To test our work, we can run the CLI tool and inspect the results as in the last section. Inserting a debug print statement in the above code is also a good method to test dedublication.

$ kscat build -c 5 -c 1
INFO:builder:Getting data for the catalog 'OpenNGC'.
INFO:builder:Getting data for the catalog 'Hickson Compact Groups'.
INFO:lib.utility:Downloading: https://cdsarc.unistra.fr/ftp/VII/213/groups.dat
INFO:builder:Registering the catalog 'Hickson Compact Groups' in a temporary db and parsing.
INFO:builder:Using 'OpenNGC' from cache.
INFO:builder:Loading the catalog 'OpenNGC'.
INFO:builder:Loading the catalog 'Hickson Compact Groups'.
INFO:builder:Deduplicating.
INFO:builder:Dumping the catalogs.
INFO:builder:Dumping contents of the catalog 'OpenNGC' into '/home/hiro/Documents/Projects/kstars_catalogs/out/1_OpenNGC_7.kscat'.
INFO:builder:Dumping contents of the catalog 'Hickson Compact
Groups' into
'/home/hiro/Documents/Projects/kstars_catalogs/out/5_HicksonCompactGroups_1.kscat'.

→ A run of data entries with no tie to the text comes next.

-- ==== Sys2Proof/Machine/Parts/Det.lean ====
section
/-! DEFINITION.  State of the DETERMINISTIC mode and of provenance (chapter 16). -/

namespace Sys2Proof.Machine

/-- HM_DET (R354, R366): MODE as written, PENDING while it propagates, EPOCH, and the value the units
use. -/
structure Det where
  mode : Bool := false
  pending : Bool := false
  epoch : Nat := 0
  active : Bool := false
  deriving DecidableEq, Repr

end Sys2Proof.Machine
end

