-- ==== Sys2Proof/Machine/Parts/Egress.lean ====
section
/-! DEFINITION.  State of the egress schedulers (chapter 14). -/

namespace Sys2Proof.Machine

/-- What a queue holds. -/
inductive EqBody where
  | frame (bytes : List Byte)
  | zelic (o : ZlOut)
  deriving DecidableEq, Repr

/-- A descriptor: charged length in 2⁻¹⁶ byte (R320), T at enqueue, and for a fronthaul frame its release and its
deadline in units of 1/3,072 ns (R324). -/
structure EqItem where
  len : Nat
  enq : Nat
  rel : Option Int := none
  dead : Option Int := none
  /-- of a downlink U-plane frame: its cell, frame, slot and symbol (R229) -/
  sym : Option (Nat × Nat × Nat × Nat) := none
  body : EqBody
  deriving DecidableEq, Repr

/-- A queue: its descriptors, head first, its tags (R322), and its credit in units of 2⁻¹⁶/3 byte as of a raw
count (R323). -/
structure EqQueue where
  items : List EqItem := []
  s : Nat := 0
  f : Nat := 0
  credit : Int := 0
  at_ : Nat := 0
  deriving DecidableEq, Repr

/-- The head of a queue is being sent since a raw count. -/
structure Sending where
  queue : Nat
  since : Nat
  deriving DecidableEq, Repr

/-- All egress queues: 2,048p + q of port p, 16,384 + 256z + q of link z.  Egresses: 4p + k of port p and
sub-port k (k = 0 for an unsplit port), 32 + z of link z. -/
structure Egress where
  queues : Table EqQueue := []
  /-- virtual time of level p of egress e by 4e + p -/
  v : Table Nat := []
  sending : Table (Option Sending) := []
  /-- fronthaul frames that wait for a descriptor, with their queue, oldest first (R319) -/
  wait : List (Nat × EqItem) := []
  /-- fronthaul frames sent, with their queue, newest last -/
  sent : List (Nat × List Byte) := []
  deriving DecidableEq, Repr

end Sys2Proof.Machine
end

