-- ==== Sys2Proof/Machine/Parts/Radio.lean ====
section
/-! DEFINITION.  State of the radio receive and transmit path (chapter 10). -/

namespace Sys2Proof.Machine

/-- A cell entry of a plan (R236). -/
structure Cell where
  cell : Nat
  config : Nat
  port : Nat
  sub : Option Nat
  prbs : Nat
  vlan : Nat
  prio : Nat
  eaxcDl : Nat
  eaxcUl : Nat
  eaxcPrach : Nat
  iqwDl : Nat
  iqwUl : Nat
  nrx : Nat
  tdd : Nat
  period : Nat
  split : Nat
  prachCfg : Nat
  restricted : Bool
  prachStreams : Nat
  root : Nat
  thresh : Nat
  zcz : Nat
  freeze : Nat
  nrxDline : Nat
  t1aCpDl : Nat
  t1aCpUl : Nat
  t1aMaxUp : Nat
  t1aMinUp : Nat
  ta4Min : Nat
  ta4Max : Nat
  deriving DecidableEq, Repr

/-- A plan (R235). -/
structure Plan where
  tAct : Nat
  cells : List Cell
  deriving DecidableEq, Repr

/-- A symbol of a receive stream (R209, R214). -/
structure RxSym where
  frame : Nat
  slot : Nat
  sym : Nat
  /-- the gain code of its samples -/
  g : Int := 0
  prbs : List Nat := []
  clipped : Bool := false
  /-- PRBs marked as erased when the window closed -/
  erased : List Nat := []
  /-- where its side record was written, once its loop update has run -/
  side : Option Nat := none
  /-- sum of re² + im² after gain, over count samples -/
  power : Nat := 0
  count : Nat := 0
  deriving DecidableEq, Repr

/-- A receive stream context (R205, R212). -/
structure RxStream where
  gain : Int := 0
  seq : Option Nat := none
  syms : List RxSym := []
  deriving DecidableEq, Repr

/-- The freeze of a cell's gain loops (R215). -/
inductive Freeze where
  | none
  /-- lasts until FH_AGC_REL -/
  | held
  /-- FREEZE_SYMS, and the received symbols counted so far: frame, slot and symbol -/
  | symbols (n : Nat) (seen : List (Nat × Nat × Nat))
  deriving DecidableEq, Repr

/-- A job of an FFT engine (R219). -/
structure FftJob where
  src : Nat
  dst : Nat
  size : Nat
  inverse : Bool
  /-- its control cycle is started by a strobe -/
  strobe : Bool
  deriving DecidableEq, Repr

/-- An FFT engine. -/
structure FftEngine where
  jobs : List FftJob := []
  done : Nat := 0
  halvings : Nat := 0
  deriving DecidableEq, Repr

/-- The results of a slot (R225, R226, R229), as the radio message rings carry them to the host: status LATE_CFG where its
uplink was not processed. -/
structure SlotNote where
  cell : Nat
  frame : Nat
  slot : Nat
  uplink : Bool
  late : Bool
  /-- downlink symbols that were not ready in time (R229) -/
  lost : List Nat := []
  /-- allocations that were not decoded (R233) -/
  undecoded : Nat := 0
  /-- the results are not withheld by a muted standby (R429) -/
  posted : Bool := true
  deriving DecidableEq, Repr

/-- Register sets of a Dibber (R221). -/
inductive DbSet where
  | main | set1 | set2
  deriving DecidableEq, Repr

/-- One register set (R221). -/
structure DbRegs where
  /-- CI16 of lane l of Vv by 32v + l -/
  v : Table Word := []
  /-- components of lane l of Aa by 32a + l -/
  a : Table (Int × Int) := []
  s : Table Word := []
  p : Table Word := []
  pc : Nat := 0
  flags : Nat := 0
  deriving DecidableEq, Repr

/-- A load on its way: the set it was issued in, its register, and what it read (R221). -/
structure DbLoad where
  set : DbSet
  reg : DbLoadReg
  lanes : BitVec 32
  bytes : List Byte
  /-- what it read was uncorrectable -/
  bad : Bool
  deriving DecidableEq, Repr

/-- A Dibber (R220 to R224). -/
structure Dibber where
  main : DbRegs := {}
  set1 : DbRegs := {}
  set2 : DbRegs := {}
  cur : DbSet := .main
  held1 : Bool := false
  symPend : Bool := false
  slotPend : Bool := false
  halted : Bool := true
  /-- local data memory, 256 KiB -/
  dmem : Table Byte := []
  /-- wrong bits of the stored 72-bit words of local data memory, by word (R220) -/
  dmemErr : Table (BitVec 72) := []
  /-- loads on their way, oldest first -/
  loads : List DbLoad := []
  /-- the two banks of instruction memory, 64 KiB each, as loaded, and the bank that runs (R409) -/
  imem : List Byte := []
  imemB : List Byte := []
  bankB : Bool := false
  /-- saturation counts of the lanes (R54) -/
  laneSat : Table Nat := []
  deriving DecidableEq, Repr

/-- R439: states of a watched primary. -/
inductive StbySt where
  | idle | armed | taken
  deriving DecidableEq, Repr

/-- A watched primary (R429, R431). -/
structure Standby where
  st : StbySt := .idle
  result : Nat := 0
  primary : Nat := 0
  /-- GRACE, µs -/
  grace : Nat := 15
  /-- its armed cells that are still muted, by cell index -/
  muted : List Nat := []
  /-- T_m of the last check -/
  checked : Nat := 0
  deriving DecidableEq, Repr

/-- Log-likelihood ratios of a classical set that Dibbers have written: the start of the set, SFN, slot, and how many. -/
structure LlrRun where
  addr : Nat
  sfn : Nat
  slot : Nat
  count : Nat
  deriving DecidableEq, Repr

/-- A neural buffer in use (R231): its cell, frame and slot, where it lies, and its bytes. -/
structure NrxBuf where
  cell : Nat
  frame : Nat
  slot : Nat
  addr : Nat
  len : Nat
  deriving DecidableEq, Repr

/-- The radio path. -/
structure Radio where
  active : Option Plan := none
  next : Option Plan := none
  /-- T at which an accepted UNLOAD ends the active plan -/
  unload : Option Nat := none
  result : Nat := 0
  shedCount : Nat := 0
  /-- cells shed or stopped while the plan stays active (R240) -/
  stopped : List Nat := []
  /-- NRX packages of the running image -/
  nrxKnown : List Nat := []
  rx : Table RxStream := []
  /-- the last eCPRI sequence identifier of each transmit stream, plus 1 -/
  txSeq : Table Nat := []
  freeze : Table Freeze := []
  /-- reports written to the PRACH report ring (R217) -/
  reports : Nat := 0
  /-- when the PRACH detector is free again, in units of 1/3,072 ns (R218) -/
  prachFree : Int := 0
  fft : Table FftEngine := []
  db : Table Dibber := []
  notes : List SlotNote := []
  llrs : List LlrRun := []
  nrx : List NrxBuf := []
  /-- watched primaries by index -/
  stby : Table Standby := []
  /-- when an armed cell was taken over, T in ns, by cell (R431) -/
  taken : Table Int := []
  /-- heartbeats sent, and T_m of the last (R430) -/
  hbSeq : Nat := 0
  hbSent : Nat := 0
  deriving DecidableEq, Repr

end Sys2Proof.Machine
end

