-- ==== Sys2Proof/Machine/Ops.lean ====
section
/-! DEFINITION.  The named operations over registers, islands, memory, interrupts and host memory that
the meanings are written with. -/

namespace Sys2Proof.Machine

/-- What a meaning answers. -/
abbrev Out := Host.Outcome State Fault Refusal

/-- The command had its effect if its occasion held; otherwise nothing changes (log 1). -/
def onlyIf (p : Bool) (s t : State) : Out := .next (if p then t else s)

/-! ### Registers -/

/-- The stored value of a register; an unlisted one reads its reset value. -/
def State.reg (s : State) (o : Nat) : Word := tget (regReset o) s.regs o

/-- The stored value as a number. -/
def State.regN (s : State) (o : Nat) : Nat := (s.reg o).toNat

/-- Bits hi:lo of a register. -/
def State.regB (s : State) (o hi lo : Nat) : Nat := bitsOf (s.regN o) hi lo

/-- One bit of a register. -/
def State.regBit (s : State) (o i : Nat) : Bool := bitOf (s.regN o) i

/-- Write the stored value of a register. -/
def State.setReg (s : State) (o : Nat) (v : Nat) : State :=
  { s with regs := tset (regReset o) s.regs o (BitVec.ofNat 32 v) }

/-- Replace bits hi:lo of a register. -/
def State.setRegB (s : State) (o hi lo v : Nat) : State :=
  s.setReg o (withBits (s.regN o) hi lo v)

/-- R413: the core belongs to the HD bank that does not hold the helm. -/
def State.fenced (s : State) (m : Agent) : Bool :=
  match m with
  | .core .hd k => decide (8 ≤ k.val) != s.boot.holderB
  | _ => false

/-- R413: a write of a fenced core is discarded and counted in BT_HELM.FENCED. -/
def State.countFenced (s : State) : State :=
  { s with boot := { s.boot with fenced := min 0xFFFF (s.boot.fenced + 1) } }

/-! ### What a global stop halts (R451) -/

/-- The classes of units that R451 distinguishes. -/
inductive StopUnit where
  /-- arrays, Drip lanes and cores of the prompt and generation dies, the Harbourmaster, Rake, Sieve, queue
  fetch, Dredge -/
  | inference
  /-- the units of RD and fronthaul -/
  | radio
  deriving DecidableEq, Repr

/-- R451: the unit is halted. -/
def State.halted (s : State) (u : StopUnit) : Bool :=
  s.obs.stopped && (u == .inference || !s.obs.inference)

/-- A halted unit does nothing (R450): the command of one leaves the state as it is. -/
def unlessHalted (s : State) (u : StopUnit) (o : Out) : Out := if s.halted u then .next s else o

/-- R24, R451: the class of an array: those of RD run with the radio. -/
def arrayUnit (g : Nat) : StopUnit := if 80 ≤ g then .radio else .inference

/-- R451: the class of a die's units. -/
def dieUnit : Die → StopUnit
  | .rd => .radio
  | _ => .inference


/-- R451: a master's unit is halted: the PF's accesses, the Zelic target and the harbour die's helm tasks run, and so do
those of the Locks. -/
def State.masterHalted (s : State) (m : Nat) : Bool :=
  if m = 0x120 ∨ m = 0x122 ∨ m = 0x123 ∨ (0x09C ≤ m ∧ m ≤ 0x0AB) then false
  else if m < 0x054 then s.halted (arrayUnit m)
  else if (0x098 ≤ m ∧ m ≤ 0x09B) ∨ isRadioEngine m then s.halted .radio
  else s.halted .inference

/-- Add to a COUNT register, which saturates at 0xFFFF_FFFF. -/
def State.count (s : State) (o n : Nat) : State := s.setReg o (satAdd (s.reg o) n).toNat

/-- A 48-bit or 64-bit value held in a LO and a HI register. -/
def State.reg64 (s : State) (lo hi : Nat) : Nat := s.regN lo + s.regN hi * 2 ^ 32

/-- Remove the stored values of every register with offset in lo to hi − 1: they read their reset
values again. -/
def State.resetRegs (s : State) (lo hi : Nat) : State :=
  { s with regs := tdrop (fun o => decide (lo ≤ o) && decide (o < hi)) s.regs }

/-! ### Free values -/

/-- The next free value (log 6). -/
def State.freeNat (s : State) : Nat := Config.freeValue s.free

/-- Count one free value as drawn. -/
def State.drew (s : State) (n : Nat) : State := { s with free := s.free + n }

/-- n free bytes, drawn one after the other. -/
def freeBytes : Nat → Nat → List Byte
  | _, 0 => []
  | k, n + 1 => BitVec.ofNat 8 (Config.freeValue k) :: freeBytes (k + 1) n

/-! ### Islands -/

/-- Island i (R27). -/
def State.isl (s : State) (i : Nat) : Island := s.pw.isl.getD i { st := .failedShort }

/-- R367: only ON is ON. -/
def State.islOn (s : State) (i : Nat) : Bool := (s.isl i).st == .on

/-- Change island i. -/
def State.modIsl (s : State) (i : Nat) (f : Island → Island) : State :=
  { s with pw := { s.pw with isl := lmod s.pw.isl i f } }

/-- R461, R462: the home die's BASE island is ON, so its register blocks answer. -/
def State.dieOn (s : State) (d : Die) : Bool := s.islOn (baseIsland d)

/-- R27, R451: the agent is a Pilot core that does nothing: a stop halts it (the harbour die's helm tasks run), or the BASE
island that holds it is not ON. -/
def State.agentHalted (s : State) (m : Agent) : Bool :=
  match m with
  | .core .hd _ => !s.dieOn .hd
  | .core d _ => s.halted (dieUnit d) || !s.dieOn d
  | _ => false

/-- A register write by an agent: none comes from a halted core (R451) or from one whose BASE island is not ON (R27); discarded and counted where the agent is fenced,
otherwise as onlyIf. -/
def agentIf (m : Agent) (p : Bool) (s t : State) : Out :=
  if s.agentHalted m then .next s else if s.fenced m then .next s.countFenced else onlyIf p s t

/-- R69, R86: a Pilot core of the die writes its engine pages; the PF's writes are ignored and VFs have
no access; nothing is written while the die's BASE island is not ON (R462). -/
def State.coreMayWrite (s : State) (m : Agent) (d : Die) : Bool :=
  match m with
  | .core d' k => d' == d && decide (k.val < dieCores d) && s.dieOn d
  | _ => false

/-- An HD Pilot core. -/
def Agent.isHd : Agent → Bool
  | .core .hd _ => true
  | _ => false

/-- An RD Pilot core (R241). -/
def Agent.isRd : Agent → Bool
  | .core .rd k => decide (k.val < 4)
  | _ => false

/-- R4, R239: a cell plan is loaded, active or accepted. -/
def State.planLoaded (s : State) : Bool := s.fh.active.isSome || s.fh.next.isSome

/-- R388: the current site state carries RADIO_ONLY. -/
def State.radioOnly (s : State) : Bool := bitOf (s.cfg.power.getD s.pw.sl.site 0) 16

/-! ### Places in memory -/

/-- The ranges of n bytes at a and of m bytes at b meet. -/
def rangesMeet (a n b m : Nat) : Bool := decide (a < b + m) && decide (b < a + n)

/-- R78: the storage key of an offset of GDn's SRAM: bank · 256 KiB + word · 8 + byte. -/
def gdKey (stripe : Bool) (off : Nat) : Nat :=
  let j := off / 0x2000000
  let o := off % 0x2000000
  if stripe then (128 * j + o / 8 % 128) * 0x40000 + o / 1024 * 8 + o % 8
  else j * 0x2000000 + o

/-- R86: bit i of DL_BGMODEm is the mode of group 32m + i. -/
def State.bgStripe (s : State) (n j : Nat) : Bool :=
  s.regBit (dlBlock + 0x1000 * n + 0x040 + 4 * (j / 32)) (j % 32)

/-- The storage key of a device address: the address itself, but for GD SRAM, where it names the bank,
the word and the byte that the group's address mode selects. -/
def State.key (s : State) (a : Nat) : Nat :=
  match place a with
  | .sram (.gd n) off => sramBase (.gd n) + gdKey (s.bgStripe n (off / 0x2000000)) off
  | _ => a

/-- R77, R92: the die, bank and word of a storage key in SRAM. -/
def bankOf (k : Nat) : Option (Die × Nat × Nat) :=
  match place k with
  | .sram (.gd n) off => some (.gd n, off / 0x40000, off / 8 % 0x8000)
  | .sram d off => some (d, 128 * (off / 0x2000000) + off / 8 % 128, off % 0x2000000 / 1024)
  | _ => none

/-- R77, R92, inverted: the storage key of a bank's word. -/
def wordKey (d : Die) (bank word : Nat) : Nat :=
  match d with
  | .gd n => sramBase (.gd n) + bank * 0x40000 + word * 8
  | d => sramBase d + bank / 128 * 0x2000000 + word * 1024 + bank % 128 * 8

/-- The island whose state decides whether a storage key can be reached (R23, R101). -/
def keyIsland (k : Nat) : Nat :=
  match place k with
  | .sram (.gd n) off => bgIsland n (off / 0x2000000)
  | .sram d _ => baseIsland d
  | .hbm h _ => 17 * (h / 2) + 16
  | _ => 497

/-! ### The Bonded store (R20, R418) -/

def bondedLo : Nat := 0x03800F000000
def bondedHi : Nat := 0x038010000000

/-- The address lies in the Bonded store or the HD Dredge's shadow. -/
def bonded (a : Nat) : Bool := decide (bondedLo ≤ a) && decide (a < bondedHi)

/-- R13, R21, R23, R101, R458: whether the place that an address names can be reached; the memory of a failed stack cannot
(log 127). -/
def State.placeStatus (s : State) (a : Nat) : BankStatus :=
  match place a with
  | .hbm h _ => if s.islOn (keyIsland a) && !s.bk.hbmDown.contains h then .ok else .address
  | .sram _ _ => if s.islOn (keyIsland (s.key a)) then .ok else .island
  | _ => .address

/-- R101, R418: whether an access by any master but those of the Bonded store can be performed. -/
def State.addrStatus (s : State) (a : Nat) : BankStatus := if bonded a then .address else s.placeStatus a

/-! ### Who reaches the Bonded store (R417, R418) -/

/-- R417: while the lid is open outside MANUFACTURE the store stays inaccessible. -/
def State.bondedOpen (s : State) : Bool := !(s.boot.lidOpen && s.boot.fuses.lc != .manufacture)

/-- R418: the master reaches the Bonded store: helm-bank HD cores, among them HD.A0 that runs the ROM, and the Dredge
of HD. -/
def State.mayBonded (s : State) (m : Nat) : Bool :=
  let lo := if s.boot.holderB then 0x0A4 else 0x09C
  s.bondedOpen && (m == 0x1F9 || (decide (lo ≤ m) && decide (m < lo + 8)))

/-- R101, R418: whether a master's access at an address can be performed. -/
def State.accessStatus (s : State) (m a : Nat) : BankStatus :=
  if bonded a && s.mayBonded m then s.placeStatus a else s.addrStatus a

/-- R413: the tables of R147, R294, R300 and R301, and the Bonded store. -/
def fencedArea (a : Nat) : Bool :=
  (decide (0x038000000000 ≤ a) && decide (a < 0x038003000000)) || (decide (0x03800E000000 ≤ a) && decide (a < 0x03800E228000)) ||
  bonded a

/-- R413: an access of a fenced HD core to what a fenced bank may not touch. -/
def State.fencedAccess (s : State) (m a : Nat) : Bool :=
  let lo := if s.boot.holderB then 0x09C else 0x0A4
  decide (lo ≤ m) && decide (m < lo + 8) && fencedArea a
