-- ==== Sys2Proof/Machine/Time.lean ====
section
/-! DEFINITION.  Corrected Tide time (R264 to R271): how C and T follow from the raw counter, when a
time is reached, and the radio frame grid. -/

namespace Sys2Proof.Machine

/-- R265: C before it is taken modulo 2⁹⁶, at raw position r = 64 · count + φ. -/
def cExact (base anchor : Nat) (rate : Int) (r : Nat) : Int :=
  base + ((r : Int) - 64 * anchor) * 3125 * (2 ^ 48 + rate) / (3 * 2 ^ 48)

/-- R265: corrected time C at a raw position, under the parameters in force. -/
def State.cAt (s : State) (r : Nat) : Nat :=
  (cExact s.td.base s.td.anchor s.td.rate r % 2 ^ 96).toNat

/-- C now; a read has phase 0. -/
def State.now (s : State) : Nat := s.cAt (64 * s.td.raw)

/-- R266: bits 79:16 of C. -/
def tOf (c : Nat) : Nat := c / 2 ^ 16 % 2 ^ 64

/-- R266: corrected Tide time in ns, T. -/
def State.T (s : State) : Nat := tOf s.now

/-- R268: a count before the tick of a pending adjustment, which only its application reaches. -/
def State.beforeAdj (s : State) (n : Nat) : Nat :=
  match s.td.adj with
  | some a => min n (a.at_ - 1)
  | none => n

/-- The raw counter is taken to a later count, where it runs at all.  DESIGN CHOICE (log 17): a command
that is the arrival of a time takes the counter there, but not past a pending adjustment of time. -/
def State.reachRaw (s : State) (n : Nat) : State :=
  if s.clk.tideLock && decide (s.td.raw < s.beforeAdj n) then { s with td := { s.td with raw := s.beforeAdj n } } else s

/-- R265, inverted: the least raw count at which C is at least c. -/
def State.rawOf (s : State) (c : Int) : Nat :=
  let d := 64 * 3125 * (2 ^ 48 + s.td.rate)
  let n := (c - s.td.base) * (3 * 2 ^ 48)
  ((s.td.anchor : Int) - (-n) / d).toNat

/-- The counter is taken to the first count at which C is at least c. -/
def State.reachC (s : State) (c : Int) : State :=
  if (s.now : Int) < c then s.reachRaw (s.rawOf c) else s

/-- The counter is taken to the first count at which T is at least t ns. -/
def State.reachNs (s : State) (t : Int) : State := s.reachC (t * 2 ^ 16)

/-- C is at or after c. -/
def State.past (s : State) (c : Int) : Bool := decide (c ≤ (s.now : Int))

/-- T is at or after t ns. -/
def State.pastNs (s : State) (t : Int) : Bool := s.past (t * 2 ^ 16)

/-- R407, R409, R410: the bank of the running image: during a handover and after an abandoned update the old one. -/
def State.homeBank (s : State) : Bool :=
  if s.boot.upd.back.isSome || s.boot.upd.st == .handover then !s.boot.bank else s.boot.bank

/-- R409, R410: the instruction bank that units take at their next interrupt or boundary: after an abandoned update the old
one from the next subframe boundary on. -/
def State.bankNow (s : State) : Bool :=
  match s.boot.upd.back with
  | some t => if s.pastNs t then !s.boot.bank else s.boot.bank
  | none => s.boot.bank

/-- One TIDE cycle: the counter runs where the TIDE PLL has locked (R264). -/
def State.tick (s : State) : State :=
  if s.clk.tideLock then { s with td := { s.td with raw := (s.td.raw + 1) % 2 ^ 64 } } else s

/-! ### The radio frame grid (R271) -/

/-- R271: the GPS epoch on the PTP timescale, ns. -/
def gps0 : Int := 315964819 * 10 ^ 9

/-- TD_FRAME_OFS as a signed number. -/
def State.frameOfs (s : State) : Int := ofBits 32 (s.regN (tdBlock + 0x00C))

/-- The start of radio frame n since GPS0, ns. -/
def State.frameStart (s : State) (n : Int) : Int := gps0 + s.frameOfs + n * 10 ^ 7

/-- R271: ns of a slot of numerology μ. -/
def slotNs (mu : Nat) : Nat := if mu = 0 then 1000000 else 500000

/-- R271: slots of numerology μ in a frame. -/
def slotsPerFrame (mu : Nat) : Nat := if mu = 0 then 10 else 20

/-- R271: TIDE cycles from a slot's start to symbol l. -/
def symCycles (mu l : Nat) : Nat :=
  if mu = 0 then
    l * 70144 + (if l = 0 then 0 else 512) + (if 7 < l then 512 else 0)
  else l * 35072 + (if l = 0 then 0 else 512)

/-- Times on the grid, in units of 1/3,072 ns: exact multiples of a nominal TIDE cycle (R271). -/
def fine (ns : Int) : Int := ns * 3072

/-- T_sym: symbol l of slot k of frame n, in units of 1/3,072 ns. -/
def State.tSym (s : State) (mu : Nat) (n : Int) (k l : Nat) : Int :=
  fine (s.frameStart n + k * slotNs mu) + symCycles mu l * 3125

/-- C in units of 2⁻¹⁶/3,072 ns beside a fine time: C is at or after the fine time x. -/
def cPast (c : Nat) (x : Int) : Bool := decide (x * 2 ^ 16 ≤ (c : Int) * 3072)

/-- The least C at or after a fine time. -/
def cOfFine (x : Int) : Int := -((-(x * 2 ^ 16)) / 3072)

/-- T is a 10 ms radio-frame boundary (R271). -/
def State.isFrame (s : State) (t : Nat) : Bool := ((t : Int) - gps0 - s.frameOfs) % 10 ^ 7 == 0

/-- The first frame boundary at or after t ns. -/
def State.frameAt (s : State) (t : Int) : Int :=
  s.frameStart (-((-(t - gps0 - s.frameOfs)) / 10 ^ 7))

end Sys2Proof.Machine
end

Note that we also have to enable the OpenNGC catalog with -c 5. Alternatively you can omit the -c arguments altogether to build the whole catalog suite.

Summary and Outlook

In the above, we implemented the parsing and deduplication of the “Hickson Compact Groups Catalog”. While this has shown us the most common challenges and solutions, it has to be noted that every catalog is unique and has to be treated differently. That is the reason for using python modules as the catalog specification. While we have covered many utilities here, there is a lot more functionality which you may find useful when implementing a catalog. For example, the Abell catalog comes from a source that is not expected to be around “forever” (a personal website). Therefore a copy is stored in the catalog repo and accessed through lib.catalogfactory.Factory._in_data_dir(). This is just one example why it is wise to study the API documentation. When in doubt, you can always open an issue or a merge request and request help.

1

To search all catalogs, use lib.catalogsdb.CATALOGS.all_objects first argument.